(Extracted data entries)
-- ==== Sys2Proof/Laws/Tables.lean ====
section
/-! SUPPORT. The laws of sparse tables: reading after writing, and the canonical form of byte memories. They hold of any list
of pairs, sorted or not, except where `nsorted` is named. -/
namespace Sys2Proof.Machine

@[simp] theorem nget_nset_same {α : Type} (m : NMap α) (k : Nat) (v : α) : nget (nset m k v) k = some v := by
  induction m with
  | nil => simp [nset, nget]
  | cons e t ih =>
    obtain ⟨j, w⟩ := e
    unfold nset
    by_cases h1 : k < j
    · simp [h1, nget]
    · by_cases h2 : k = j
      · subst h2; simp [nget]
      · have h3 : j ≠ k := fun h => h2 h.symm
        simp [h1, h2, h3, nget, ih]

theorem nget_nset_other {α : Type} (m : NMap α) (k j : Nat) (v : α) (h : j ≠ k) : nget (nset m k v) j = nget m j := by
  induction m with
  | nil =>
    have h1 : k ≠ j := fun e => h e.symm
    simp [nset, nget, h1]
  | cons e t ih =>
    obtain ⟨i, w⟩ := e
    have h0 : k ≠ j := fun e => h e.symm
    unfold nset
    by_cases h1 : k < i
    · simp [h1, nget, h0]
    · by_cases h2 : k = i
      · subst h2; simp [nget, h0]
      · simp only [h1, h2, if_false, nget, ih]

theorem nget_nset {α : Type} (m : NMap α) (k j : Nat) (v : α) :
    nget (nset m k v) j = if j = k then some v else nget m j := by
  by_cases h : j = k
  · subst h; simp
  · simp [h, nget_nset_other m k j v h]

@[simp] theorem ngetD_nset_same {α : Type} (m : NMap α) (k : Nat) (v d : α) : ngetD (nset m k v) k d = v := by simp [ngetD]

theorem ngetD_nset_other {α : Type} (m : NMap α) (k j : Nat) (v d : α) (h : j ≠ k) :
    ngetD (nset m k v) j d = ngetD m j d := by simp [ngetD, nget_nset_other m k j v h]

theorem ngetD_nset {α : Type} (m : NMap α) (k j : Nat) (v d : α) :
    ngetD (nset m k v) j d = if j = k then v else ngetD m j d := by
  by_cases h : j = k
  · subst h; simp
  · simp [h, ngetD_nset_other m k j v d h]

/-- Every key of the table lies above `b`. -/
def nabove {α : Type} (b : Nat) (m : NMap α) : Bool := m.all fun e => decide (b < e.1)

theorem nsorted_cons {α : Type} (j : Nat) (w : α) (t : NMap α) : nsorted ((j, w) :: t) = (nabove j t && nsorted t) := by
  induction t generalizing j w with
  | nil => simp [nsorted, nabove]
  | cons e t ih =>
    obtain ⟨k, x⟩ := e
    simp only [nsorted]
    rw [ih k x]
    by_cases h : j < k
    · have : nabove k t = true → nabove j t = true := by
        simp only [nabove, List.all_eq_true, decide_eq_true_eq]
        intro h1 e he
        exact lt_trans h (h1 e he)
      simp only [nabove, List.all_cons, h, decide_true, Bool.true_and] at *
      cases h1 : t.all (fun e => decide (k < e.1)) <;> cases h2 : t.all (fun e => decide (j < e.1)) <;> simp_all
    · simp [nabove, h]

theorem nabove_nset {α : Type} (b k : Nat) (v : α) (m : NMap α) (h : b < k) (hm : nabove b m = true) :
    nabove b (nset m k v) = true := by
  induction m with
  | nil => simp [nset, nabove, h]
  | cons e t ih =>
    obtain ⟨j, w⟩ := e
    simp only [nabove, List.all_cons, Bool.and_eq_true, decide_eq_true_eq] at hm
    unfold nset
    by_cases h1 : k < j
    · simpa [h1, nabove, h, hm.1] using hm.2
    · by_cases h2 : k = j
      · simpa [h2, nabove, hm.1] using hm.2
      · have := ih hm.2
        simp only [h1, h2, if_false]
        simpa [nabove, hm.1] using this

theorem nabove_filter {α : Type} (m : NMap α) (p : Nat × α → Bool) (b : Nat) (h : nabove b m = true) :
    nabove b (m.filter p) = true := by
  simp only [nabove, List.all_eq_true] at *
  intro e he
  exact h e (List.mem_of_mem_filter he)

theorem nsorted_filter {α : Type} (m : NMap α) (p : Nat × α → Bool) (h : nsorted m = true) : nsorted (m.filter p) = true := by
  induction m with
  | nil => rfl
  | cons e t ih =>
    obtain ⟨j, w⟩ := e
    rw [nsorted_cons, Bool.and_eq_true] at h
    by_cases hp : p (j, w) = true
    · rw [List.filter_cons_of_pos hp, nsorted_cons, nabove_filter t p j h.1, ih h.2]; rfl
    · rw [List.filter_cons_of_neg hp]; exact ih h.2

/-- Reading a table filtered by its keys. -/
theorem nget_filter_key {α : Type} (m : NMap α) (p : Nat → Bool) (k : Nat) :
    nget (m.filter fun e => p e.1) k = if p k = true then nget m k else none := by
  induction m with
  | nil => simp [nget]
  | cons e t ih =>
    obtain ⟨j, w⟩ := e
    by_cases h : j = k
    · subst h
      by_cases hp : p j = true
      · simp [hp, nget]
      · simp only [Bool.not_eq_true] at hp; simpa [List.filter_cons, hp, nget] using ih
    · by_cases hp : p j = true
      · simp only [List.filter_cons, hp, if_true, nget, h, if_false, ih]
      · simp only [Bool.not_eq_true] at hp; simpa [List.filter_cons, hp, nget, h] using ih

theorem nget_ndel {α : Type} (m : NMap α) (k j : Nat) : nget (ndel m k) j = if j = k then none else nget m j := by
  unfold ndel
  rw [nget_filter_key m (fun i => i != k)]
  by_cases h : j = k <;> simp [h]

theorem nget_ndel_other {α : Type} (m : NMap α) (k j : Nat) (h : j ≠ k) : nget (ndel m k) j = nget m j := by
  rw [nget_ndel, if_neg h]

@[simp] theorem nget_ndel_same {α : Type} (m : NMap α) (k : Nat) : nget (ndel m k) k = none := by rw [nget_ndel, if_pos rfl]

/-- Reading a table whose entries are changed one by one, their keys kept. -/
theorem nget_map {α β : Type} (m : NMap α) (f : Nat → α → β) (k : Nat) :
    nget (m.map fun e => (e.1, f e.1 e.2)) k = (nget m k).map (f k) := by
  induction m with
  | nil => rfl
  | cons e t ih =>
    obtain ⟨j, w⟩ := e
    by_cases h : j = k
    · subst h; simp [nget]
    · simpa only [List.map_cons, nget, h, if_false] using ih

theorem nabove_ndel {α : Type} (b k : Nat) (m : NMap α) (hm : nabove b m = true) : nabove b (ndel m k) = true :=
  nabove_filter m _ b hm

theorem nsorted_nset {α : Type} (m : NMap α) (k : Nat) (v : α) (h : nsorted m = true) : nsorted (nset m k v) = true := by
  induction m with
  | nil => simp [nset, nsorted]
  | cons e t ih =>
    obtain ⟨j, w⟩ := e
    rw [nsorted_cons, Bool.and_eq_true] at h
    unfold nset
    by_cases h1 : k < j
    · simp only [h1, if_true]
      rw [nsorted_cons, nsorted_cons, h.1, h.2]
      have : nabove k t = true := by
        have := h.1
        simp only [nabove, List.all_eq_true, decide_eq_true_eq] at *
        intro e he
        exact lt_trans h1 (this e he)
      simpa [nabove, h1] using this
    · by_cases h2 : k = j
      · simp only [h2, lt_irrefl, if_false, if_true]
        rw [nsorted_cons, h.1, h.2]; rfl
      · simp only [h1, h2, if_false]
        rw [nsorted_cons, nabove_nset j k v t (by omega) h.1, ih h.2]; rfl

theorem nsorted_ndel {α : Type} (m : NMap α) (k : Nat) (h : nsorted m = true) : nsorted (ndel m k) = true :=
  nsorted_filter m _ h

theorem all_nset {α : Type} (p : α → Bool) (m : NMap α) (k : Nat) (v : α) (hv : p v = true)
    (h : m.all (fun e => p e.2) = true) : (nset m k v).all (fun e => p e.2) = true := by
  induction m with
  | nil => simp [nset, hv]
  | cons e t ih =>
    obtain ⟨j, w⟩ := e
    simp only [List.all_cons, Bool.and_eq_true] at h
    unfold nset
    by_cases h1 : k < j
    · simp [h1, hv, h.1]; simpa using h.2
    · by_cases h2 : k = j
      · simp [h2, hv]; simpa using h.2
      · have := ih h.2
        simp only [h1, h2, if_false, List.all_cons, h.1, Bool.true_and, this]

theorem all_ndel {α : Type} (p : α → Bool) (m : NMap α) (k : Nat) (h : m.all (fun e => p e.2) = true) :
    (ndel m k).all (fun e => p e.2) = true := by
  simp only [List.all_eq_true] at *
  exact fun e he => h e (List.mem_of_mem_filter he)

/-- A byte write keeps the canonical form. -/
theorem memWf_bset (m : NMap Byte) (a : Nat) (b : Byte) (h : memWf m = true) : memWf (bset m a b) = true := by
  simp only [memWf, Bool.and_eq_true] at h ⊢
  unfold bset
  by_cases hb : b = 0
  · simp only [hb, if_true]
    exact ⟨nsorted_ndel m a h.1, all_ndel (fun x => x != 0) m a h.2⟩
  · simp only [hb, if_false]
    exact ⟨nsorted_nset m a b h.1, all_nset (fun x => x != 0) m a b (by simpa using hb) h.2⟩

theorem nget_none_of_nabove {α : Type} (m : NMap α) (k b : Nat) (h : nabove b m = true) (hk : k ≤ b) : nget m k = none := by
  induction m with
  | nil => rfl
  | cons e t ih =>
    obtain ⟨l, x⟩ := e
    simp only [nabove, List.all_cons, Bool.and_eq_true, decide_eq_true_eq] at h
    have h6 : l ≠ k := by omega
    simp only [nget, h6, if_false]
    exact ih h.2

/-- Reading a filtered table: an entry stays when the test holds of it. -/
theorem nget_filter {α : Type} (m : NMap α) (p : Nat × α → Bool) (k : Nat) (h : nsorted m = true) :
    nget (m.filter p) k = (nget m k).filter fun v => p (k, v) := by
  induction m with
  | nil => rfl
  | cons e t ih =>
    obtain ⟨j, w⟩ := e
    rw [nsorted_cons, Bool.and_eq_true] at h
    by_cases hp : p (j, w) = true
    · rw [List.filter_cons_of_pos hp]
      by_cases h1 : j = k
      · subst h1; simp only [nget, if_true, Option.filter, hp]
      · simp only [nget, h1, if_false]; exact ih h.2
    · rw [List.filter_cons_of_neg hp]
      by_cases h1 : j = k
      · subst h1
        rw [nget_none_of_nabove _ j j (nabove_filter t p j h.1) (le_refl j)]
        simp only [nget, if_true, Option.filter]; rw [if_neg hp]
      · simp only [nget, h1, if_false]; exact ih h.2

/-- A byte reads back as it was written. -/
theorem bget_bset_same (m : NMap Byte) (a : Nat) (b : Byte) : bget (bset m a b) a = b := by
  unfold bset bget
  by_cases hb : b = 0
  · simp [hb, ngetD]
  · rw [if_neg hb]; simp

/-- A byte write leaves every other byte alone. -/
theorem bget_bset_other (m : NMap Byte) (a c : Nat) (b : Byte) (hc : c ≠ a) : bget (bset m a b) c = bget m c := by
  unfold bset bget
  by_cases hb : b = 0
  · simp [hb, ngetD, nget_ndel_other m a c hc]
  · rw [if_neg hb]; exact ngetD_nset_other m a c b 0 hc

/-! ## Lists read and written by index -/

@[simp] theorem getIx_setIx_same {α : Type} (l : List α) (i : Nat) (x d e : α) : getIx (setIx l i x d) i e = x := by
  unfold getIx setIx
  by_cases h : i < l.length
  · simp [h]
  · rw [if_neg h]
    have : (l ++ List.replicate (i - l.length) d).length = i := by simp; omega
    rw [List.getElem?_append_right (by omega), this]; simp

theorem getIx_setIx_other {α : Type} (l : List α) (i j : Nat) (x d : α) (h : j ≠ i) :
    getIx (setIx l i x d) j d = getIx l j d := by
  unfold getIx setIx
  by_cases h1 : i < l.length
  · rw [if_pos h1, List.getElem?_set_ne (fun e => h e.symm)]
  · rw [if_neg h1]
    by_cases h2 : j < l.length
    · rw [List.append_assoc, List.getElem?_append_left h2]
    · rw [List.append_assoc, List.getElem?_append_right (by omega), List.getElem?_eq_none (l := l) (by omega)]
      by_cases h3 : j - l.length < i - l.length
      · rw [List.getElem?_append_left (by simpa using h3)]; simp [h3]
      · rw [List.getElem?_append_right (by simpa using h3), List.getElem?_eq_none (by simp; omega)]

end Sys2Proof.Machine
end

▶ **TASK DIRECTIONS**
After reading through the records, count the lines that hold the string "canonical" and give only the count.

▶ **EXPECTED ANSWER**
2